The full extent of a neurocutaneous syndrome is usually not completely known right after birth. It can become clearer as a child grows and develops. It's important to keep scheduled follow-up appointments with healthcare providers so ongoing observation and support can be given to both your child and family.

When should I call my child’s healthcare provider?

Call the healthcare provider if your child has:

  • Symptoms that don’t get better, or get worse

  • New symptoms

Key points about neurocutaneous syndromes in children

  • Neurocutaneous syndromes are disorders that affect the brain, spinal cord, organs, skin, and bones.

  • The diseases are lifelong conditions that can cause tumors to grow in these areas. They can also cause other problems, such as hearing loss, seizures, and developmental problems.

  • Each disorder has different symptoms. The most common disorders in children cause skin growths.

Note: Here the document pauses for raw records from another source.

-- ==== Sys2Proof/Proofs/Launches.lean ====
section
/-! Groups are launched into the slots that their set takes (O28): the slots are distinct, each new group stays as it was put,
and the command counts them. -/

namespace Sys2Proof.Machine

/-! ### The slots of a set (R20, R21, R23, R104) -/

theorem schedSlot_free {l : List (Nat × Nat)} {sched rows slot : Nat} (h : schedSlot l sched rows = some slot) :
    slot ∉ l.map Prod.fst := by
  unfold schedSlot at h
  dsimp only at h
  split at h
  · obtain ⟨n, hn, rfl⟩ := List.mem_map.mp (List.mem_of_find?_eq_some h)
    have free := List.find?_some h
    intro taken
    obtain ⟨e, he, same⟩ := List.mem_map.mp taken
    have mine : e ∈ l.filter fun e => e.1 / 64 == sched := by
      refine List.mem_filter.mpr ⟨he, ?_⟩
      have below : n < 64 := List.mem_range.mp hn
      simp only [beq_iff_eq]
      omega
    simp only [Bool.not_eq_true', List.any_eq_false, beq_iff_eq] at free
    exact free e mine same
  · cases h

theorem nextSlot_free {l : List (Nat × Nat)} {turn rows slot : Nat} (h : nextSlot l turn rows = some slot) :
    slot ∉ l.map Prod.fst := by
  obtain ⟨d, _, hd⟩ := List.mem_filterMap.mp (List.mem_of_mem_head? h)
  exact schedSlot_free hd

/-- The slots of a set are free and distinct. -/
theorem placeSlots_distinct {rows n turn : Nat} {l : List (Nat × Nat)} {slots : List Nat}
    (h : placeSlots rows n l turn = some slots) : slots.Nodup ∧ ∀ slot ∈ slots, slot ∉ l.map Prod.fst := by
  induction n generalizing l turn slots with
  | zero =>
    cases h
    exact ⟨.nil, fun _ none => absurd none List.not_mem_nil⟩
  | succ n ih =>
    unfold placeSlots at h
    split at h
    · cases h
    next slot found =>
      obtain ⟨rest, placed, rfl⟩ := Option.map_eq_some_iff.mp h
      obtain ⟨distinct, free⟩ := ih placed
      refine ⟨List.nodup_cons.mpr ⟨fun again => ?_, distinct⟩, fun x hx => ?_⟩
      · exact free slot again (List.mem_cons_self ..)
      · rcases List.mem_cons.mp hx with rfl | later
        · exact nextSlot_free found
        · exact fun taken => free x later (List.mem_cons_of_mem _ taken)

theorem setFits_distinct {s : State} {core cmd : Nat} {c : Cmd} {slots : List Nat}
    (h : setFits s core cmd c = some slots) : slots.Nodup := by
  unfold setFits at h
  dsimp only at h
  split at h
  · exact (placeSlots_distinct h).1
  · cases h

/-! ### The groups put into them (R24, R25) -/

/-- A group as a launch puts it into its slot. -/
def Launched (c : Cmd) (cmd index : Nat) (g : Group) : Prop :=
  g.cmd = cmd ∧ g.index = index ∧ g.pc = 0 ∧ g.launch = launchMask c g.index ∧ g.am = g.launch ∧ g.ended = false

theorem groupOf_putGroups_ne {slots : List Nat} {slot : Nat} (s : State) (core cmd : Nat) (c : Cmd) (i : Nat)
    (h : slot ∉ slots) : groupOf (putGroups s core cmd c slots i) core slot = groupOf s core slot := by
  induction slots generalizing s i with
  | nil => rfl
  | cons first rest ih =>
    obtain ⟨other, later⟩ := not_or.mp (mt List.mem_cons.mpr h)
    unfold putGroups
    rw [ih _ _ later, groupOf_pmcEvent]
    simp [groupOf, mget_mset_ne _ _ other]

theorem groupOf_putGroups {slots : List Nat} (distinct : slots.Nodup) (s : State) (core cmd : Nat) (c : Cmd) (i j : Nat)
    {slot : Nat} (h : slots[j]? = some slot) :
    ∃ g, groupOf (putGroups s core cmd c slots i) core slot = some g ∧ Launched c cmd (i + j) g := by
  induction slots generalizing s i j with
  | nil => cases h
  | cons first rest ih =>
    obtain ⟨once, others⟩ := List.nodup_cons.mp distinct
    unfold putGroups
    cases j with
    | zero =>
      cases h
      refine ⟨newGroup s core cmd c i, ?_, rfl, rfl, rfl, rfl, rfl, rfl⟩
      rw [groupOf_putGroups_ne _ _ _ _ _ once, groupOf_pmcEvent]
      simp [groupOf]
    | succ j =>
      obtain ⟨g, put, launched⟩ := ih others _ (i + 1) j h
      exact ⟨g, put, by rwa [Nat.add_right_comm] at launched⟩

/-! ### The command that launches (R104) -/

theorem safePoint_cmds (s : State) (page addr : Nat) : (safePoint s page addr).cmds = s.cmds := by
  obtain ⟨_, _, e⟩ := safePoint_changes s page addr
  rw [e]

theorem noteWork_cmds (s : State) (core : Nat) : (noteWork s core).cmds = s.cmds := by
  unfold noteWork
  split <;> rfl

theorem prepareArray_cmds (s : State) (core cmd : Nat) : (prepareArray s core cmd).cmds = s.cmds := by
  have cleared (rs : List RegDef) (t : State) : (rs.foldl (fun s r => setReg s r core 0) t).cmds = t.cmds := by
    induction rs generalizing t with
    | nil => rfl
    | cons r rest ih => exact ih _
  exact (cleared _ _).trans (safePoint_cmds _ _ _)

theorem firstOnCore_cmds (s : State) (core cmd : Nat) (c : Cmd) : (firstOnCore s core cmd c).cmds = s.cmds := by
  unfold firstOnCore
  split
  · rfl
  · dsimp only
    split
    · exact prepareArray_cmds ..
    · rfl

theorem putGroups_cmds (s : State) (core cmd : Nat) (c : Cmd) (slots : List Nat) (i : Nat) :
    (putGroups s core cmd c slots i).cmds = s.cmds := by
  induction slots generalizing s i with
  | nil => rfl
  | cons slot rest ih =>
    unfold putGroups
    rw [ih, pmcEvent_cmds]
    rfl

section
variable {s : State} {core cmd : Nat} {c : Cmd} {slots : List Nat}

/-- A launch: the core prepared, the groups put into their slots, the command's counts raised. -/
theorem doGroupLaunch_of_fits (hc : cmdOf s cmd = some c) (fits : setFits s core cmd c = some slots) :
    ∃ t f, doGroupLaunch s core cmd = modCmd (putGroups t core cmd c slots c.nextGroup) cmd f ∧ t.cmds = s.cmds ∧
      ∀ x, (f x).nextGroup = x.nextGroup + slots.length ∧ (f x).liveGroups = x.liveGroups + slots.length := by
  unfold doGroupLaunch
  rw [hc]
  dsimp only
  rw [fits]
  refine ⟨_, _, rfl, ?_, fun x => ⟨rfl, rfl⟩⟩
  rw [firstOnCore_cmds]
  exact (safePoint_cmds ..).trans (noteWork_cmds ..)

theorem cmdOf_launched (hc : cmdOf s cmd = some c) (fits : setFits s core cmd c = some slots) :
    ∃ c', cmdOf (doGroupLaunch s core cmd) cmd = some c' ∧
      c'.nextGroup = c.nextGroup + slots.length ∧ c'.liveGroups = c.liveGroups + slots.length := by
  obtain ⟨t, f, launch, cmds, counted⟩ := doGroupLaunch_of_fits hc fits
  have kept : mget (putGroups t core cmd c slots c.nextGroup).cmds cmd = some c := by
    rw [putGroups_cmds, cmds]
    exact hc
  refine ⟨f c, ?_, counted c⟩
  simp [launch, cmdOf, modCmd, kept]

theorem groupOf_launched (hc : cmdOf s cmd = some c) (fits : setFits s core cmd c = some slots) {j slot : Nat}
    (h : slots[j]? = some slot) :
    ∃ g, groupOf (doGroupLaunch s core cmd) core slot = some g ∧ Launched c cmd (c.nextGroup + j) g := by
  obtain ⟨t, f, launch, _⟩ := doGroupLaunch_of_fits hc fits
  rw [launch]
  exact groupOf_putGroups (setFits_distinct fits) t core cmd c c.nextGroup j h

end

/-! ### The statement -/

theorem slotFreeReady_ended {s : State} {gr : GroupRef} {g : Group} (resident : groupOf s gr.core gr.slot = some g)
    (ready : slotFreeReady s gr = true) : g.ended = true := by
  simp only [slotFreeReady, resident, Bool.and_eq_true] at ready
  obtain ⟨⟨⟨⟨ended, _⟩, _⟩, _⟩, _⟩ := ready
  exact ended

/-- Settles O28: a slot is freed by `slotFree_doSlotFree`, and a launch is `groupOf_launched` and `cmdOf_launched`. -/
theorem groupsLaunchAndLeave : Obligations.GroupsLaunchAndLeave := by
  intro s core cmd c hc
  refine ⟨fun gr g resident ready => ?_, fun gr idle => ?_, fun slots ready fits => ?_, fun idle => ?_⟩
  · exact ⟨if_pos ready, slotFreeReady_ended resident ready, slotFree_doSlotFree resident⟩
  · exact if_neg (by simp [idle])
  · exact ⟨if_pos ready, cmdOf_launched hc fits, fun j slot h => groupOf_launched hc fits h⟩
  · exact if_neg (by simp [idle])

end Sys2Proof.Machine
end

  • The 3 most common types of neurocutaneous syndromes are tuberous sclerosis (TS), neurofibromatosis (NF), and Sturge-Weber disease.

  • These diseases are all present at birth (congenital). They are caused by gene changes.

  • A neurocutaneous syndrome is a lifelong condition that has no cure. In some cases, surgery may be done to remove tumors that may be cancer or for cosmetic reasons.

  • Medical follow-up appointments are important for ongoing observation and support.

Next steps

Tips to help you get the most from a visit to your child’s healthcare provider:

  • Know the reason for the visit and what you want to happen.

  • Before your visit, write down questions you want answered.

  • At the visit, write down the name of a new diagnosis, and any new medicines, treatments, or tests. Also write down any new instructions your provider gives you for your child.

  • Know why a new medicine or treatment is prescribed and how it will help your child. Also know what the side effects are.

  • Ask if your child’s condition can be treated in other ways.

  • Know why a test or procedure is recommended and what the results could mean.

  • Know what to expect if your child does not take the medicine or have the test or procedure.

  • If your child has a follow-up appointment, write down the date, time, and purpose for that visit.

  • Know how you can contact your child’s healthcare provider after office hours. This is important if your child becomes ill and you have questions or need advice.